-- ==== Sys2Proof/Laws/PerInstr.lean ====
section
/-! SUPPORT. A fact about every instruction as syntax, one lemma per constructor: its canonical encoding is a
well-formed word, with an assigned opcode and zero reserved bits (R104, R110, R334 (c)). -/

namespace Sys2Proof.Laws.CanonicalWord

/-- The canonical word of the instruction is one that software may write. -/
def Statement (i : Instr) : Prop := wordWellFormed (encodeWord i) = true

theorem of_opcode {i : Instr} (h : opcodeAssigned (fieldsOfInstr i).opcode = true) : Statement i :=
  wordWellFormed_wordOfFields h

theorem move (sz : Size) (rd : RegId) (src : MoveSource) : Statement (.move sz rd src) := by
  cases src <;> exact of_opcode rfl

theorem movt (rd : RegId) (imm : Imm) : Statement (.movt rd imm) := of_opcode rfl

theorem moveq (rd : RegId) (imm : Imm) : Statement (.moveq rd imm) := of_opcode rfl

theorem lea (rd rs : RegId) (disp : Imm) : Statement (.lea rd rs disp) := of_opcode rfl

theorem load (sz : Size) (rd rs : RegId) (disp : Imm) : Statement (.load sz rd rs disp) := of_opcode rfl

theorem store (sz : Size) (rd rs : RegId) (disp : Imm) : Statement (.store sz rd rs disp) := of_opcode rfl

theorem add (sz : Size) (rd rs : RegId) (op : Operand3) : Statement (.add sz rd rs op) := by
  cases op <;> exact of_opcode rfl

theorem sub (sz : Size) (rd rs : RegId) (op : Operand3) : Statement (.sub sz rd rs op) := by
  cases op <;> exact of_opcode rfl

theorem mulu (sz : Size) (rd rs : RegId) (op : Operand3) : Statement (.mulu sz rd rs op) := by
  cases op <;> exact of_opcode rfl

theorem muls (sz : Size) (rd rs : RegId) (op : Operand3) : Statement (.muls sz rd rs op) := by
  cases op <;> exact of_opcode rfl

theorem divu (sz : Size) (rd rs : RegId) (op : Operand3) : Statement (.divu sz rd rs op) := by
  cases op <;> exact of_opcode rfl

theorem divs (sz : Size) (rd rs : RegId) (op : Operand3) : Statement (.divs sz rd rs op) := by
  cases op <;> exact of_opcode rfl

theorem mod (sz : Size) (rd rs : RegId) (op : Operand3) : Statement (.mod sz rd rs op) := by
  cases op <;> exact of_opcode rfl

theorem neg (sz : Size) (rd rs : RegId) : Statement (.neg sz rd rs) := of_opcode rfl

theorem and (sz : Size) (rd rs : RegId) (op : Operand3) : Statement (.and sz rd rs op) := by
  cases op <;> exact of_opcode rfl

theorem or (sz : Size) (rd rs : RegId) (op : Operand3) : Statement (.or sz rd rs op) := by
  cases op <;> exact of_opcode rfl

theorem eor (sz : Size) (rd rs : RegId) (op : Operand3) : Statement (.eor sz rd rs op) := by
  cases op <;> exact of_opcode rfl

theorem not (sz : Size) (rd rs : RegId) : Statement (.not sz rd rs) := of_opcode rfl

theorem lsl (sz : Size) (rd rs : RegId) (op : Operand3) : Statement (.lsl sz rd rs op) := by
  cases op <;> exact of_opcode rfl

theorem lsr (sz : Size) (rd rs : RegId) (op : Operand3) : Statement (.lsr sz rd rs op) := by
  cases op <;> exact of_opcode rfl

theorem asr (sz : Size) (rd rs : RegId) (op : Operand3) : Statement (.asr sz rd rs op) := by
  cases op <;> exact of_opcode rfl

theorem bra (off : Imm) : Statement (.bra off) := of_opcode rfl

theorem beq (rs rt : RegId) (off : Imm) : Statement (.beq rs rt off) := of_opcode rfl

theorem bne (rs rt : RegId) (off : Imm) : Statement (.bne rs rt off) := of_opcode rfl

theorem blt (rs rt : RegId) (off : Imm) : Statement (.blt rs rt off) := of_opcode rfl

theorem bge (rs rt : RegId) (off : Imm) : Statement (.bge rs rt off) := of_opcode rfl

theorem bgt (rs rt : RegId) (off : Imm) : Statement (.bgt rs rt off) := of_opcode rfl

theorem ble (rs rt : RegId) (off : Imm) : Statement (.ble rs rt off) := of_opcode rfl

theorem bhi (rs rt : RegId) (off : Imm) : Statement (.bhi rs rt off) := of_opcode rfl

theorem bls (rs rt : RegId) (off : Imm) : Statement (.bls rs rt off) := of_opcode rfl

theorem jsr (off : Imm) : Statement (.jsr off) := of_opcode rfl

theorem rts : Statement .rts := of_opcode rfl

theorem push (rs : RegId) : Statement (.push rs) := of_opcode rfl

theorem pop (rd : RegId) : Statement (.pop rd) := of_opcode rfl

theorem nop : Statement .nop := of_opcode rfl

theorem halt : Statement .halt := of_opcode rfl

theorem sei : Statement .sei := of_opcode rfl

theorem cli : Statement .cli := of_opcode rfl

theorem rti : Statement .rti := of_opcode rfl

theorem wait (usec : Imm) : Statement (.wait usec) := of_opcode rfl

end Sys2Proof.Laws.CanonicalWord
end

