/-- Settles O32: BNE's target stands in the other branch of the same comparison. -/
theorem equalityBranches : Obligations.EqualityBranches := by
  intro rs rt off s
  refine ⟨conditionalBranch_goes decide_eq_true_iff off, ?_⟩
  rw [← ite_not]
  exact conditionalBranch_goes decide_eq_true_iff off

/-- Settles O33, by the signed comparison each branch decides. -/
theorem signedBranches : Obligations.SignedBranches := by
  intro rs rt off s
  refine ⟨?blt, ?bge, ?bgt, ?ble⟩
  case blt => exact conditionalBranch_goes (cond := condLt) decide_eq_true_iff off
  case bge => exact conditionalBranch_goes (cond := condGe) decide_eq_true_iff off
  case bgt => exact conditionalBranch_goes (cond := condGt) decide_eq_true_iff off
  case ble => exact conditionalBranch_goes (cond := condLe) decide_eq_true_iff off

/-- Settles O34, by the unsigned comparison each branch decides. -/
theorem unsignedBranches : Obligations.UnsignedBranches := by
  intro rs rt off s
  refine ⟨?bhi, ?bls⟩
  case bhi => exact conditionalBranch_goes (cond := condHi) decide_eq_true_iff off
  case bls => exact conditionalBranch_goes (cond := condLs) decide_eq_true_iff off

end Sys2Proof.Machine
end

section
/-! Subroutine and stack: what JSR, RTS, PUSH and POP do with an admitted slot, and that a pop returns what was pushed
to RAM (46_subroutine_stack.md R220 to R225). -/

namespace Sys2Proof.Machine

/-! ## Pushing -/

/-- SP is not R0, so a write to it is never dropped (R31, R33). -/
theorem onlyRegWritten_sp_iff {s t : State} {v : Word} :
    OnlyRegWritten s t sp v ↔ ∀ r, readReg t r = if r = sp then v else readReg s r := by
  simp only [OnlyRegWritten, ne_eq, sp_ne_zero, not_false_eq_true, and_true]

/-- All that an admitted push followed by a jump does, where the jump is reckoned from the PC: the shape JSR and PUSH
share (R221, R223). -/
theorem pushWord_setPc_spec {s : State} (value : State → Word) (target : Word → Word)
    (hadm : (stackAddr (decrementSp s)).toNat + 8 ≤ accessLimit s.parameters) :
    ∃ t, andThen (pushWord s value) (fun u => .next (setPc u (target u.pc))) = .next t ∧
      OnlyRegWritten s t sp (readReg s sp - 8#64) ∧
      WriteAccess s t (stackAddr (decrementSp s)) 8 (value (decrementSp s)) ∧ t.pc = target s.pc ∧
      SameControl s t := by
  have hpush : pushWord s value = .next _ := memWrite_eq_next.mpr ⟨by rwa [decrementSp_parameters], rfl⟩
  obtain ⟨hregs, hpc, hcontrol, -, haccess⟩ := pushWord_spec hpush
  exact ⟨_, andThen_eq_next.mpr ⟨_, hpush, rfl⟩, onlyRegWritten_sp_iff.mpr hregs,
    haccess.trans_sameBytes (sameBytes_setPc ..), congrArg target hpc, hcontrol.trans (sameControl_setPc ..)⟩
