-- ==== Sys2Proof/Tests/Slice0.lean ====
section
/-! SUPPORT. Tests on fixed values, taken from spec/95_test_vectors.md (V1 to V69) and the rules, and
for every statement of Certificates/Slice0/Obligations.lean with hypotheses a state and operands that
meet them. -/

namespace Sys2Proof.Tests

open Sys2Proof Sys2Proof.Machine Sys2Proof.Safety

/-! ## Helpers -/

/-- The bytes at indices 0, 1, … of a buffer. -/
def cells (bs : List Byte) : Memory := (List.range bs.length).zip bs

/-- The request of V30. -/
def frame30 : List Byte := [0x01#8, 0x03#8, 0x00#8, 0x00#8, 0x00#8, 0x02#8, 0xC4#8, 0x0B#8]

/-- The response of V40. -/
def frame40 : List Byte :=
  [0x01#8, 0x03#8, 0x04#8, 0x00#8, 0xEB#8, 0x01#8, 0xC4#8, 0x8A#8, 0x04#8]

/-- A block that has built the request `tx` and received the bytes `rx`, not yet judged. -/
def holding (tx rx : List Byte) : State :=
  { State.reset with txBuf := cells tx, txValid := true, rxBuf := cells rx, rxLen := rx.length }

/-- V40 after `RX.CHECK`. -/
def accepted : State :=
  { holding frame30 frame40 with result := .ok, fcMatch := true, bcMatch := true }

/-- The request registers of V30, nothing built. -/
def asking (id : Byte) : State := { State.reset with reqId := id, reqCnt := 2#16 }

/-- The last response of an outcome. -/
def answer : StepOutcome → Option Response
  | .next s => s.responses.getLast?
  | .fault _ => none
  | .refused _ => none

/-- Whether an outcome is a next state of which `p` holds. -/
def lands (p : State → Bool) : StepOutcome → Bool
  | .next s => p s
  | .fault _ => false
  | .refused _ => false

/-- What a word decodes to. -/
def decoded (w : Word) : Option Instr := decodeTableWord 32 w.toNat

/-- The outcome of the word `w` presented at the port. -/
def stepWord (w : Word) (s : State) : StepOutcome := step (present w s)

/-! ## Well-formed words: each check of 30_encoding.md R60 refuses an ill-formed word -/

theorem test_wf_listed_words :
    wellFormedWord 0x00000000#32 = true ∧ wellFormedWord 0x02FFFFFF#32 = true
      ∧ wellFormedWord 0x110000FF#32 = true ∧ wellFormedWord 0x3400FFFF#32 = true := by decide

theorem test_wf_unknown_op : wellFormedWord 0x04000000#32 = false := by decide

theorem test_wf_z_sel : wellFormedWord 0x00010000#32 = false := by decide

theorem test_wf_z_data : wellFormedWord 0x10000001#32 = false := by decide

theorem test_wf_s_data : wellFormedWord 0x01020001#32 = false := by decide

theorem test_wf_b_sel : wellFormedWord 0x31010000#32 = false := by decide

theorem test_wf_b_high_data : wellFormedWord 0x11000100#32 = false := by decide

theorem test_wf_i_sel : wellFormedWord 0x21010000#32 = false := by decide

theorem test_wf_all_ones : wellFormedWord 0xFFFFFFFF#32 = false := by decide

theorem test_wf_instr : Instr.wellFormed (.txRdb 0xFFFF#16) = true := by decide

/-! ## Decoding: words written out as `op_sel_data` from 30_encoding.md R56 to R59 -/

theorem test_decode_nop :
    decoded 0b00000000_00000000_0000000000000000#32 = some .nop := by decide

theorem test_decode_rd :
    decoded 0b00000001_00000010_0000000000000000#32 = some (.rd 2#8) := by decide

theorem test_decode_wr :
    decoded 0b00000010_00000101_0000000001101011#32 = some (.wr 5#8 0x006B#16) := by decide

theorem test_decode_rst :
    decoded 0b00000011_00000000_0000000000000000#32 = some .rst := by decide

theorem test_decode_crcInit :
    decoded 0b00010000_00000000_0000000000000000#32 = some .crcInit := by decide

theorem test_decode_crcUpd :
    decoded 0b00010001_00000000_0000000010000001#32 = some (.crcUpd 0x81#8) := by decide

theorem test_decode_txBuild :
    decoded 0b00100000_00000000_0000000000000000#32 = some .txBuild := by decide

theorem test_decode_txRdb :
    decoded 0b00100001_00000000_1000000000000110#32 = some (.txRdb 0x8006#16) := by decide

theorem test_decode_txNext :
    decoded 0b00100010_00000000_0000000000000000#32 = some .txNext := by decide

theorem test_decode_rxClr :
    decoded 0b00110000_00000000_0000000000000000#32 = some .rxClr := by decide

theorem test_decode_rxPush :
    decoded 0b00110001_00000000_0000000011101011#32 = some (.rxPush 0xEB#8) := by decide

theorem test_decode_rxCheck :
    decoded 0b00110010_00000000_0000000000000000#32 = some .rxCheck := by decide

theorem test_decode_rxRdb :
    decoded 0b00110011_00000000_0000000100000000#32 = some (.rxRdb 256#16) := by decide

theorem test_decode_rxReg :
    decoded 0b00110100_00000000_0000000000000001#32 = some (.rxReg 1#16) := by decide

/-- V9e and V69. -/
theorem test_decode_refuses :
    decoded 0x35000000#32 = none ∧ decoded 0xFFFFFFFF#32 = none ∧ decoded 0x21010000#32 = none := by
  decide

/-- The words of 30_encoding.md R62. -/
theorem test_encode :
    encode (.wr 3#8 0x0011#16) = 0x02030011#32 ∧ encode (.rxPush 0xEB#8) = 0x310000EB#32
      ∧ encode (.rxReg 1#16) = 0x34000001#32 := by decide

/-! ## The CRC (41_crc.md) -/

/-- V14, and V12, V13. -/
theorem test_crc_one_byte :
    crc16Modbus [0x01#8] = 0x807E#16 ∧ crc16Modbus [0x00#8] = 0x40BF#16
      ∧ crc16Modbus [0xFF#8] = 0x00FF#16 := by decide +kernel

/-- V10, the check value. -/
theorem test_crc_check_value :
    crc16Modbus [0x31#8, 0x32#8, 0x33#8, 0x34#8, 0x35#8, 0x36#8, 0x37#8, 0x38#8, 0x39#8]
      = 0x4B37#16 := by decide +kernel

/-- V17. -/
theorem test_crc_request :
    crc16Modbus [0x01#8, 0x03#8, 0x00#8, 0x00#8, 0x00#8, 0x02#8] = 0x0BC4#16 := by decide +kernel

/-- V23, V25, V27. -/
theorem test_crc_steps :
    crc16Step 0x0000#16 0x01#8 = 0xC0C1#16 ∧ crc16Step 0x8000#16 0x00#8 = 0x0080#16
      ∧ crc16Step 0xA001#16 0x01#8 = 0x00A0#16 := by decide +kernel

/-- 41_crc.md R95: the printed table has 256 entries, and each is the bitwise step of its index. -/
theorem test_crc_table :
    crcTable.length = 256
      ∧ ∀ i : Fin 256, crcTable.getD i.val 0#16 = crc16Step 0#16 (BitVec.ofNat 8 i.val) := by
  decide +kernel

/-- V28. -/
theorem test_crc_table_form : crc16StepTable 0xFFFF#16 0x01#8 = 0x807E#16 := by decide +kernel

/-! ## One step of each command -/

/-- V9c. -/
theorem test_nop_keeps_faults :
    lands (fun s => s.faults == 0x38#6) (stepWord 0x00000000#32 { State.reset with faults := 0x38#6 })
      = true := by decide

/-- V1. -/
theorem test_rd_crc : answer (stepWord 0x01020000#32 State.reset) = some ⟨none, 0x0000FFFF#32⟩ := by
  decide

/-- V40, `STATUS` after the check. -/
theorem test_rd_status : answer (exec (.rd 0#8) accepted) = some ⟨none, 0x00000315#32⟩ := by decide

/-- V5. -/
theorem test_wr_reqAddr :
    lands (fun s => s.reqAddr == 0x006B#16) (stepWord 0x0205006B#32 State.reset) = true := by decide

/-- V7: a wide value for `REQ_ID` is refused, not truncated. -/
theorem test_wr_reqId_wide :
    lands (fun s => s.faults == 0x08#6 && s.reqId == 0#8) (stepWord 0x02030100#32 State.reset)
      = true := by decide

/-- V9d. -/
theorem test_rst_clears :
    lands (fun s => s.result == .none && s.rxLen == 0 && s.txValid == false && s.crc == 0xFFFF#16)
      (exec .rst { accepted with crc := 0#16 }) = true := by decide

####

= REQUIRED ACTION =
Give again exactly, and only, the lines above starting at the one with "0xC4#8, 0x8A#8, 0x04#8]" and ending at the one with "def holding (tx".

= THE COMPLETED TASK =
  [0x01#8, 0x03#8, 0x04#8, 0x00#8, 0xEB#8, 0x01#8, 0xC4#8, 0x8A#8, 0x04#8]

/-- A block that has built the request `tx` and received the bytes `rx`, not yet judged. -/
def holding (tx rx : List Byte) : State :=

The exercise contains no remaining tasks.